THE QATSPY® Your Personal Sports Training Athletic Quarters

By: Charles W. Boatright

12-POINT NEW YEAR’S RESOLUTION TO IMPROVE YOUR LIVE

During President George Herbert Walker Bush (The 41st President) Funeral, Brett Baier, with FOX News, mentioned A Letter by President Bush (41) Points to Live By. I have put together 12- Point Investment Plan for your Health, Fitness, and significantly improving your Life. These are great items that my grandfather gave me that still works today. These are also great New Year’s Resolutions to make and keep during the coming New Year and years to come. Just remember small steps are part of a successful life’s journey.

12-Point Investment Plan for Health/Fitness/Lifestyle with a 600% Return

Wall Street can’t provide this type of performance that you can do yourself to invest in your life.

This 12-Point Investment Plan can make a significant difference in your life and the lives of others. These 12-Point Investment Plan have minimum cost to you, but have incalculable benefits to enrich your life with personal achievements. During the period leading up to Christmas and the New Year, we pause to make an assessment of our lives.

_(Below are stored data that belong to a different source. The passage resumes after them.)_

/-- An earlier access of an agent to a line is on its way: a stack copy serves no later one before it (15_ordering R368). -/
def State.lineOut (s : State) (a : Access) : Bool := s.items.any fun p => match p.2.access with
  | some x => sameLine x a
  | none => false

/-- Send a GLOBAL access to its home (R227, R235): in the issuing cluster by the meeting of the core's rider with the home bank
(R134, 17_crosspath_at_work R393), an engine's by way of the cluster's mesh port (R394), elsewhere as a packet. A relaxed load of a
line homed in another stack goes to its stack's directory first (R233). -/
def State.sendHome (s : State) (core : Nat) (a : Access) : State :=
  let src := clusterOf core
  let ep := agentEp a.agent
  let lag := if farHome src a then crossTime else 0
  if clusterOf a.homeCore = src then
    match a.agent, s.homeBank a with
    | .engine _, _ => s.notify src 2 (.atPort { a with cl := src })
    | _, some b => s.atRider src (core % 16) { a with cl := src, bank := b }
    | _, none =>
      let due := max ((s.cluster src).t + 2) (s.core core).homeAt
      (s.onCore core fun k => { k with homeAt := due }).notify src (due - (s.cluster src).t) (.acc a)
  else if a.copyOk && farHome src a && !(s.unacked a.agent) && !(s.lineOut a) then
    match s.copyAt src a with
    | some x =>
      let (n, s) := s.draw
      let r : AccResult := { bytes := match a.op with
        | .load k _ => slice x.data (a.pa % 192) k
        | _ => [] }
      s.notify src (s.islandCycles src 30 + Config.jitter n) (.accAns a r)
    | none =>
      let (n, s) := s.draw
      let s := s.onStack (stackOf src) fun k =>
        { k with filling := k.filling ++ [{ stamp := n, l := a.pa / 192, tier := a.tier }] }
      s.shipAfter lag src ep (clusterOf a.homeCore) 9 0 1 (.acc { a with stamp := n + 1 })
  else s.shipAfter lag src ep (clusterOf a.homeCore) 9 0 (if a.op.writes then 2 else 1) (.acc a)

/-- The core whose HASHED accesses are kept in order across changes of home: a thread's or an engine request's (15_ordering
R363). -/
def orderedAt (g : Agent) : Option Nat := match g with
  | .thread c _ => some c
  | .engine c => some c
  | _ => none

/-- Two accesses to one line on their way to one home under one generation. -/
def sameTrip (x a : Access) : Bool := sameLine x a && x.homeCore = a.homeCore && x.gen = a.gen

/-- Request a GLOBAL access. A HASHED one waits behind an earlier access of its agent to the same line that is on its way to
another home or under another generation: a replayed access keeps its place in program order (R230, 15_ordering R368). -/
def State.requestHome (s : State) (core : Nat) (a : Access) : State :=
  match a.hashed, orderedAt a.agent with
  | true, some c =>
    let k := s.core c
    if (k.sent.any fun x => sameLine x a && !(sameTrip x a)) || k.behind.any fun x => sameLine x a then
      s.setCore c { k with behind := k.behind ++ [a] }
    else ((s.setCore c { k with sent := k.sent ++ [a] }).keepDomain c (a.home / 16) (a.home % 8)).sendHome core a
  | _, _ => s.sendHome core a

/-- A HASHED access under the pair that its core now has for its domain; with an empty MASK it faults (R230). -/
def State.requestAnew (s : State) (core : Nat) (a : Access) : State :=
  let cl := a.home / 16
  let (mask, gen) := s.domainSeen core cl (a.home % 8)
  if mask = 0 then s.notify (clusterOf core) 1 (.accAns a { fault := some .page })
  else s.requestHome core { a with gen := gen, cl := cl, homeCore := cl * 16 + homeLocal (a.pa / 192) mask }

/-- The accesses of an agent to a line that wait behind one of it are requested in their order. -/
def State.releaseBehind (s : State) (c : Nat) (a : Access) : State :=
  let k := s.core c
  (k.behind.filter fun x => sameLine x a).foldl (fun s x => s.requestAnew c x)
    (s.setCore c { k with behind := k.behind.filter fun x => !(sameLine x a) })

/-- An access of a core is answered: it is on its way no more, and those behind it go on. -/
def State.landed (s : State) (a : Access) : State := match a.hashed, orderedAt a.agent with
  | true, some c =>
    (s.onCore c fun k => { k with sent := match k.sent.find? fun x => sameTrip x a with
      | some x => k.sent.erase x
      | none => k.sent }).releaseBehind c a
  | _, _ => s

/-- Send a LOCAL access to a column's network port (R202). -/
def State.requestPort (s : State) (g : Agent) (a : Access) : State :=
  let (d, s) := s.within 14
  s.convey (agentCluster g) (agentEp g) (a.va / 2 ^ 18 / 8) (a.va / 2 ^ 18 % 8) 0 (if a.op.writes then 2 else 1) d (.acc a)

/-- Request any access for an agent: its own path by space. -/
def State.request (s : State) (g : Agent) (core : Nat) (a : Access) : State := match a.space with
  | .global => s.requestHome core a
  | .loc => s.requestPort g a
  | _ => s.requestBank (agentCluster g) (s.riderOf g a) a

/-- The flits of an answer: one for at most a sector of data, two for a block (21_fabric R422). -/
def AccResult.flits (r : AccResult) : Nat := if r.bytes.length ≤ 48 then 1 else 2

/-- Answer an access from cluster cl to its agent: inside the cluster after d cycles, else as a packet. -/
def State.answer (s : State) (cl ep d : Nat) (a : Access) (r : AccResult) : State :=
  s.convey cl ep (agentCluster a.agent) (agentEp a.agent) 1 r.flits d (.accAns a r)
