-- ==== Sys2Proof/Machine/Launch.lean ====
section
/-!
DEFINITION. Launch by message (04_channels): sending and its answers, the arrival queue, channels, task records and
the deque, selection and admission, the service slot, stealing, dependence counters, and the reports and spilled items
that travel as messages.
-/
namespace Sys2Proof.Machine

open Sys2Proof

/-! ### Task-table entries (R70, R71) -/

/-- V of an entry. -/
def ttValid (e : Word) : Bool := e.getLsbD 63
/-- B of an entry. -/
def ttBlocked (e : Word) : Bool := e.getLsbD 61
/-- W of an entry. -/
def ttWorld (e : Word) : Bool := e.getLsbD 62
/-- PRI of an entry. -/
def ttPri (e : Word) : Nat := bits e.toNat 60 59
/-- The register limit an entry gives. -/
def ttLimit (e : Word) : Nat := 8 * (bits e.toNat 58 55 + 1)
/-- The entry PC. -/
def ttPc (e : Word) : Word := BitVec.ofNat 64 (bits e.toNat 47 0)
/-- An arrival to the channel may be admitted. -/
def ttOpen (e : Word) : Bool := ttValid e && !ttBlocked e

/-- What a write of an entry stores (R71, R6): reserved bits zero, V cleared for a PC that is no head address. -/
def ttStore (v : Word) : Word :=
  let v := v &&& ~~~(BitVec.ofNat 64 (0x7F * 2 ^ 48))
  if v.getLsbD 0 || decide (bits v.toNat 5 1 = 0) then withoutBit v 63 else v

/-- A core's entry for a channel. -/
def Core.tt (k : Core) (ch : Nat) : Word := look k.ttab ch 0

/-! ### Groups and memberships (R127, R128) -/

/-- The index of the membership register valid for a group. -/
def Core.membOf (k : Core) (g : Nat) : Option Nat :=
  (List.range 4).find? fun j => (look k.memb j 0).getLsbD 32 && decide (bits (look k.memb j 0).toNat 7 0 = g)

/-- A group's members in rank order; none when the entry is not valid. -/
def State.members (s : State) (g : Nat) : Option (List Nat) := (find s.groups g).map fun e => e.members

/-- The group is valid and belongs to the tenant of a core. -/
def State.ownGroup (s : State) (c g : Nat) : Bool := match find s.groups g with
  | some e => s.tenantOf (clusterOf c) == some e.tenant
  | none => false

/-! ### Contents to other devices (R435, R436) -/

/-- A port of the system chart that reaches a device and is up. -/
def State.portFor (s : State) (dev : Nat) : Option Nat :=
  (look s.sysChart dev []).find? fun p => !(s.portsDown.contains p) && !(s.pathsDown.contains (dev, p))

/-- The MAC address that the device map gives a device, this module among them. -/
def State.macOf (s : State) (dev : Nat) : Nat := look (s.devMap.map fun e => (e.1, e.2.mac)) dev 0

/-- Put one packet out of a port in a frame of its own to a device (R434). -/
def State.putFrame (s : State) (dev port : Nat) (q : Packet × Content) : State :=
  { s with ethOut := s.ethOut ++ [{ etherType := 0x8A7E, version := 1, flags := 0, edition := s.sysEdition, src := s.devNo, dst := dev
                                    srcMac := s.macOf s.devNo, dstMac := s.macOf dev, port := port, packets := [q] }] }

/-- Put a system-scope packet out of a port in a frame of its own (R434). While no system chart reaches its device it stays
in its retry buffer (R436). -/
def State.frameOut (s : State) (p : Packet) : State := match s.portFor p.ddev, find s.items p.content with
  | some port, some c => s.putFrame p.ddev port (p, c)
  | _, _ => s

/-- Send a content to another device between two endpoints: numbered in a stream of its own and kept until that device
acknowledges it (R426, R435). -/
def State.toDevice (s : State) (dev scl sep dcl dep cls len : Nat) (c : Content) : State :=
  let (id, s) := s.addItem c
  let key : Stream := { scl := scl, sep := sep, dcl := dcl, dep := dep, cls := cls, far := some dev }
  let st := s.stream key
  let p : Packet := { edition := s.sysEdition, seq := st.next % 65536, len := len, cls := cls, scl := scl, sep := sep, dcl := dcl
                      dep := dep, sdev := s.devNo, ddev := dev, op := c.ctorIdx, fields := (rowOf c).2 % 2 ^ 24, content := id }
  if st.retry.length < 256 then (s.setStream { st with next := st.next + 1, retry := st.retry ++ [p] }).frameOut p
  else s.setStream { st with next := st.next + 1, waiting := st.waiting ++ [p] }
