-- ==== Sys2Proof/Machine/Load.lean ====
section
/-!
DEFINITION. The thread's accesses (08_access R192 to R222, 12_vector R308 to R313, 14_sync R350 to R353): the elements an
instruction names, their checks in order, the grouping of elements into blocks, the request of every access, and what
the instruction writes when the last one is answered; template windows and shadows (05_crowns R115, R116); and the
move of a thread to another column (08_access R218 to R222).
-/
namespace Sys2Proof.Machine

open Sys2Proof

/-! ### Elements and plans -/

/-- One element of an instruction: its number, address, width in bytes and what is done there. -/
structure Elem where
  idx : Nat
  ea : Word
  width : Nat
  op : AccOp
deriving DecidableEq, Repr

/-- What a memory instruction is going to access. -/
structure Plan where
  space : Mode
  need : Need
  els : List Elem
  /-- a run of blocks with a restart count (R208) -/
  run : Bool := false
  /-- elements of one block are one access (R310) -/
  merge : Bool := false
  /-- through a ring handle: the thread never moves (R215) -/
  ring : Bool := false
  /-- a release, and whether its scope holds the stack-copy invalidations (R233) -/
  rel : Bool := false
  dev : Bool := false
  /-- a stack copy may serve its loads (R233) -/
  copyOk : Bool := false
  /-- column of element 0, for LOCAL (R208, R218, R310) -/
  col0 : Nat := 0
deriving DecidableEq, Repr

/-- A plan, or the trap that precedes every storage address. -/
inductive Planned where
  | ok (p : Plan)
  | bad (k : Cause) (addr : Word)
deriving DecidableEq, Repr

/-- The scope of an access holds the whole module (R196): GLOBAL, and banks of another stack. -/
def scopeDev (c : Nat) (space : Mode) (ea : Word) : Bool := match space with
  | .global => true
  | .loc => false
  | _ => decide (stackOf (addrCluster space ea.toNat) ≠ stackOf (clusterOf c))

/-- The bytes of a register's low w bytes. -/
def regBytes (v : VWord) (w : Nat) : List Byte := toBytes w v.toNat

/-! ### Rings (R211, R212, R215) -/

/-- MODE of a geometry word. -/
def geoMode (g : Word) : Mode := modeOf (bits g.toNat 42 40)
/-- SBYTES. -/
def geoBytes (g : Word) : Nat := 64 * (bits g.toNat 39 32 + 1)
/-- SLOTS. -/
def geoSlots (g : Word) : Nat := bits g.toNat 31 16
/-- The fill window. -/
def Handle.avc (h : Handle) : Int := (h.seenp.toNat : Int) - h.ccur.toNat
/-- The free window. -/
def Handle.avp (h : Handle) : Int := (geoSlots h.geo : Int) - ((h.pcur.toNat : Int) - h.seenc.toNat)

/-- The storage address of an access in mode RING; none is RINGERR (R215). -/
def ringAddr (o : Option Handle) (load last : Bool) (ea : Word) : Option (Mode × Word) := match o with
  | none => none
  | some h =>
    let j := ea.toNat / geoBytes h.geo
    let win := if load then h.avc else h.avp
    if 2 ^ 63 ≤ ea.toNat || decide (win ≤ (j : Int)) || (last && j ≠ 0) then none
    else
      let cur := if load then h.ccur else h.pcur
      some (geoMode h.geo, h.desc + BitVec.ofNat 64 (64 + (cur.toNat + j) % geoSlots h.geo * geoBytes h.geo +
        ea.toNat % geoBytes h.geo))

/-! ### The plan of each instruction -/

/-- LD and ST: base, index scaled by the width, offset (R205). -/
def State.ldAddr (s : State) (c sl a b : Nat) (w : Width) (mode : Mode) (off : Int) : Word :=
  (if mode = .ring then 0 else s.reg64 c sl a) + s.reg64 c sl b * BitVec.ofNat 64 (widthBytes w) + wordOf off

/-- The plan of a single load or store at a storage address. -/
def single (c : Nat) (space : Mode) (ea : Word) (w : Nat) (op : AccOp) (need : Need) (ring rel copyOk : Bool) : Plan :=
  { space := space, need := need, els := [{ idx := 0, ea := ea, width := w, op := op }], ring := ring, rel := rel,
    dev := scopeDev c space ea, copyOk := copyOk, col0 := bits ea.toNat 28 18 }

/-- The plan of LD (R205, R215, R216). The release of LD.LAST checks the descriptor with the load. -/
def State.planLd (s : State) (c sl a b : Nat) (acq : Bool) (w : Width) (mode : Mode) (off : Int) (last : Bool) : Planned :=
  let ea := s.ldAddr c sl a b w mode off
  let op : AccOp := .load (widthBytes w) acq
  if mode = .ring then
    let h := find (s.thread c sl).handles (a % 16)
    match ringAddr h true last ea with
    | none => .bad .ringerr (BitVec.ofNat 64 (a % 16))
    | some (sp, addr) => .ok (single c sp addr (widthBytes w) op { r := true, w := false } true false (!acq))
  else .ok (single c mode ea (widthBytes w) op { r := true, w := false } false false (!acq))

/-- The plan of ST (R205, R215). -/
def State.planSt (s : State) (c sl d a b : Nat) (rel : Bool) (w : Width) (mode : Mode) (off : Int) : Planned :=
  let ea := s.ldAddr c sl a b w mode off
  let op : AccOp := .store (regBytes (s.reg c sl d) (widthBytes w))
  if mode = .ring then
    match ringAddr (find (s.thread c sl).handles (a % 16)) false false ea with
    | none => .bad .ringerr (BitVec.ofNat 64 (a % 16))
    | some (sp, addr) => .ok (single c sp addr (widthBytes w) op { r := false, w := true } true rel false)
  else .ok (single c mode ea (widthBytes w) op { r := false, w := true } false rel false)

/-- The plan of a run of blocks (R208). -/
def State.planRun (s : State) (c sl d : Nat) (start : Word) (space : Mode) (count : Nat) (load acq rel : Bool) : Plan :=
  { space := space, need := { r := load, w := !load }
    els := (List.range count).map fun j =>
      { idx := j, ea := start + BitVec.ofNat 64 (64 * j), width := 64,
        op := if load then .load 64 acq else .store (regBytes (s.reg c sl (d + j)) 64) }
    run := true, rel := rel, dev := scopeDev c space start, copyOk := load && !acq, col0 := bits start.toNat 28 18 }

/-- The bytes of a block that a mask selects, as parts of one byte each (R309). -/
def maskedParts (mask : Word) (bs : List Byte) : List (Nat × List Byte) :=
  (bs.zipIdx.filter fun p => mask.getLsbD p.2).map fun p => (p.2, [p.1])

We examine what we have accomplished, what our present state is, and what we would like to accomplish in the future. Usually these assessments are done at birthdays, anniversaries, and at the end of the year, but these assessments are steps we can take each day of our life. The key to successful life is being persistent, consistent, and patient.

Here are 12 Point Investment Plan that can significantly change our lives:

  1. Start an IRA, a 401-(k) plan, and/or 529 College Saving Plan and contribute at least 10% of your weekly/monthly income to the plan. Direct deposit is the best method, because it is automatic.
  2. Get at least an Associate’s Degree or Vo-Tech Degree or even both.
  3. Learn a trade, in addition to your Degree, Step No. 2.
  4. Develop a close friendship with at least one person not related to you that you can confide in with confidence.
  5. Pick an athletic activity that has a competition component to compliment your fitness workout.
  6. Read at least five books a year.
  7. Have a daily devotion with meditation.
  8. Have a fitness program, consisting of Cardio, Aerobics, Strength training.
  9. Develop a balanced diet program, based on a 925 Schedule. (SR925 MET Diet Program) This is a very inexpensive Program that pays big dividends. This is a high Fiber/Protein Diet. Fiber and Protein is essential to healthy skin.
  10. Take a 30-minute walk each day and have in addition a routine Exercise program. (CASPER Fitness Program) at least 3 to 4 x per week. It needs to include a strength component.
  11. Drink at least 2 cups of coffee or hot tea each day and plenty of water.
  12. Write at least one article per week covering an activity you are interested in (e.g., sports, your career, technology, or inspirational). You don’t have to submit or post it for publication, but use it for your own mental development. This also helps a person’s cognitive ability.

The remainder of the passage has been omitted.